## Provided records:
-- ==== Sys2Proof/Tests/Slice0.lean ====
section
/-! SUPPORT. The model's own tests. The expected values come from spec/95_test_vectors.md (the source's worked examples and
the vectors derived from the rules by hand) or from the rule a docstring names. `test_…` are tests; `witness_…` show, for
each obligation with hypotheses, concrete states and operands that meet them, at the ends of each clause's range. -/

namespace Sys2Proof.Tests

open Sys2Proof.Machine

-- One theorem at a time: checked side by side, the tests of this file would hold too many threads' stacks at once.
set_option Elab.async false

/-! ### Well-formedness: each row of spec/30_encoding.md R76 refuses a word, and so does the program bound of R203 -/

theorem test_ill_formed_0NNN : wellFormedWord 0x0123#16 = false ∧ decode 0x0123#16 = .error (.illegal .p0NNN) := by decide
theorem test_ill_formed_5XYN : wellFormedWord 0x5121#16 = false ∧ decode 0x5121#16 = .error (.illegal .p5XYN) := by decide
theorem test_ill_formed_8XYN : wellFormedWord 0x800F#16 = false ∧ decode 0x800F#16 = .error (.illegal .p8XYN) := by decide
theorem test_ill_formed_9XYN : wellFormedWord 0x9001#16 = false ∧ decode 0x9001#16 = .error (.illegal .p9XYN) := by decide
theorem test_ill_formed_EXNN : wellFormedWord 0xE29F#16 = false ∧ decode 0xE29F#16 = .error (.illegal .pEXNN) := by decide
theorem test_ill_formed_FXNN : wellFormedWord 0xF0FF#16 = false ∧ decode 0xF0FF#16 = .error (.illegal .pFXNN) := by decide

/-- Both neighbours of the two prefix-0 words that are instructions (R75: selected on the whole word). -/
theorem test_ill_formed_neighbours :
    [0x0001#16, 0x00E1#16, 0x01E0#16, 0x01EE#16, 0xF000#16].all (fun w => !wellFormedWord w) = true := by decide

theorem test_program_bound :
    wellFormedProgram (List.replicate 3584 0#8) = true ∧ wellFormedProgram (List.replicate 3585 0#8) = false := by
  simp [wellFormedProgram, -List.reduceReplicate]

theorem test_truncated : decodeBytes [0x12#8] = .error .truncated := by decide

/-! ### Decoding: one word for each row of spec/opcode_table.json, written out bit by bit (T, X, Y, N of R71, R74) -/

theorem test_decode_nop : decode 0b0000_0000_0000_0000#16 = .ok .nop := by decide
theorem test_decode_cls : decode 0b0000_0000_1110_0000#16 = .ok .cls := by decide
theorem test_decode_ret : decode 0b0000_0000_1110_1110#16 = .ok .ret := by decide
theorem test_decode_jp : decode 0b0001_1010_1011_1100#16 = .ok (.jp 0xABC#12) := by decide
theorem test_decode_call : decode 0b0010_0011_0000_0001#16 = .ok (.call 0x301#12) := by decide
theorem test_decode_seImm : decode 0b0011_0011_1010_1010#16 = .ok (.seImm 3#4 0xAA#8) := by decide
theorem test_decode_sneImm : decode 0b0100_1100_0001_0010#16 = .ok (.sneImm 0xC#4 0x12#8) := by decide
theorem test_decode_seReg : decode 0b0101_0001_0010_0000#16 = .ok (.seReg 1#4 2#4) := by decide
theorem test_decode_ldImm : decode 0b0110_1010_0100_0010#16 = .ok (.ldImm 0xA#4 0x42#8) := by decide
theorem test_decode_addImm : decode 0b0111_1111_0000_0001#16 = .ok (.addImm 0xF#4 0x01#8) := by decide
theorem test_decode_ldReg : decode 0b1000_0001_0010_0000#16 = .ok (.ldReg 1#4 2#4) := by decide
theorem test_decode_orReg : decode 0b1000_0011_0100_0001#16 = .ok (.orReg 3#4 4#4) := by decide
theorem test_decode_andReg : decode 0b1000_0101_0110_0010#16 = .ok (.andReg 5#4 6#4) := by decide
theorem test_decode_xorReg : decode 0b1000_0111_1000_0011#16 = .ok (.xorReg 7#4 8#4) := by decide
theorem test_decode_addReg : decode 0b1000_1001_1010_0100#16 = .ok (.addReg 9#4 0xA#4) := by decide
theorem test_decode_sub : decode 0b1000_1011_1100_0101#16 = .ok (.sub 0xB#4 0xC#4) := by decide
theorem test_decode_shr : decode 0b1000_1010_1011_0110#16 = .ok (.shr 0xA#4 0xB#4) := by decide
theorem test_decode_subn : decode 0b1000_1101_1110_0111#16 = .ok (.subn 0xD#4 0xE#4) := by decide
theorem test_decode_shl : decode 0b1000_1111_0000_1110#16 = .ok (.shl 0xF#4 0#4) := by decide
theorem test_decode_sneReg : decode 0b1001_0010_0001_0000#16 = .ok (.sneReg 2#4 1#4) := by decide
theorem test_decode_ldI : decode 0b1010_0011_0000_0001#16 = .ok (.ldI 0x301#12) := by decide
theorem test_decode_jpV0 : decode 0b1011_1111_1000_0000#16 = .ok (.jpV0 0xF80#12) := by decide
theorem test_decode_rnd : decode 0b1100_0110_0000_1111#16 = .ok (.rnd 6#4 0x0F#8) := by decide
theorem test_decode_drw : decode 0b1101_0001_0010_0101#16 = .ok (.drw 1#4 2#4 5#4) := by decide
theorem test_decode_skp : decode 0b1110_0010_1001_1110#16 = .ok (.skp 2#4) := by decide
theorem test_decode_sknp : decode 0b1110_0010_1010_0001#16 = .ok (.sknp 2#4) := by decide
theorem test_decode_ldVxDt : decode 0b1111_0100_0000_0111#16 = .ok (.ldVxDt 4#4) := by decide
theorem test_decode_ldVxK : decode 0b1111_0101_0000_1010#16 = .ok (.ldVxK 5#4) := by decide
theorem test_decode_ldDtVx : decode 0b1111_0001_0001_0101#16 = .ok (.ldDtVx 1#4) := by decide
theorem test_decode_ldStVx : decode 0b1111_0010_0001_1000#16 = .ok (.ldStVx 2#4) := by decide
theorem test_decode_addI : decode 0b1111_0011_0001_1110#16 = .ok (.addI 3#4) := by decide
theorem test_decode_ldF : decode 0b1111_0101_0010_1001#16 = .ok (.ldF 5#4) := by decide
theorem test_decode_ldB : decode 0b1111_0110_0011_0011#16 = .ok (.ldB 6#4) := by decide
theorem test_decode_ldMemVx : decode 0b1111_0111_0101_0101#16 = .ok (.ldMemVx 7#4) := by decide
theorem test_decode_ldVxMem : decode 0b1111_1000_0110_0101#16 = .ok (.ldVxMem 8#4) := by decide

/-- spec/95 section 1.4: the fields of `0xD125` and of `0x8AB6`. -/
theorem test_field_split :
    fieldT 0xD125#16 = 0xD#4 ∧ fieldX 0xD125#16 = 1#4 ∧ fieldY 0xD125#16 = 2#4 ∧ fieldN 0xD125#16 = 5#4
      ∧ fieldNN 0xD125#16 = 0x25#8 ∧ fieldNNN 0xD125#16 = 0x125#12 ∧ fieldNNN 0x8AB6#16 = 0xAB6#12 := by decide

/-! ### Single steps -/

/-- The start of every vector of spec/95: the reset state with `PC = 200`. -/
def start : State := { State.reset with pc := 0x200#12 }

/-- `start` with some registers and `I`. -/
def startWith (i : Index) (regs : List (Reg × Byte)) : State :=
  regs.foldl (fun s p => s.writeReg p.1 p.2) { start with i := i }

/-- What `read` sees after one step on the word `w` placed at `PC`. -/
def after {α : Type} (w : Nat) (s : State) (read : State → α) : Option α :=
  match step (s.withFetchWord 16 w) with
  | .next t => some (read t)
  | _ => none

/-- The fault kind in the record after one step. -/
def faultAfter (w : Nat) (s : State) : Option (Option FaultKind) := after w s fun t => t.fault.map (·.kind)

/-- spec/95 section 2.1. -/
theorem test_nop : after 0x0000 start (·.pc) = some 0x202#12 := by decide +kernel
theorem test_nop_wraps : after 0x0000 { start with pc := 0xFFE#12 } (·.pc) = some 0#12 := by decide +kernel
theorem test_illegal_word :
    after 0x0123 start (fun t => (t.pc, t.fault))
      = some (0x200#12, some ⟨.illegalInstruction, 0x200#12, some 0x0123#16⟩) := by decide +kernel

/-- R90 at `PC = FFF`: no word. -/
theorem test_fetch_bound :
    step { start with pc := 0xFFF#12 }
      = .next { start with pc := 0xFFF#12, fault := some ⟨.memoryAccess, 0xFFF#12, none⟩ } := rfl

## Problem statement:
Print the lines above from the one with "theorem test_decode_andReg : decode" through the one with "theorem test_decode_ldI : decode", both included, exactly as written and nothing more.

## Answer to the problem:
theorem test_decode_andReg : decode 0b1000_0101_0110_0010#16 = .ok (.andReg 5#4 6#4) := by decide
theorem test_decode_xorReg : decode 0b1000_0111_1000_0011#16 = .ok (.xorReg 7#4 8#4) := by decide
theorem test_decode_addReg : decode 0b1000_1001_1010_0100#16 = .ok (.addReg 9#4 0xA#4) := by decide
theorem test_decode_sub : decode 0b1000_1011_1100_0101#16 = .ok (.sub 0xB#4 0xC#4) := by decide
theorem test_decode_shr : decode 0b1000_1010_1011_0110#16 = .ok (.shr 0xA#4 0xB#4) := by decide
theorem test_decode_subn : decode 0b1000_1101_1110_0111#16 = .ok (.subn 0xD#4 0xE#4) := by decide
theorem test_decode_shl : decode 0b1000_1111_0000_1110#16 = .ok (.shl 0xF#4 0#4) := by decide
theorem test_decode_sneReg : decode 0b1001_0010_0001_0000#16 = .ok (.sneReg 2#4 1#4) := by decide
theorem test_decode_ldI : decode 0b1010_0011_0000_0001#16 = .ok (.ldI 0x301#12) := by decide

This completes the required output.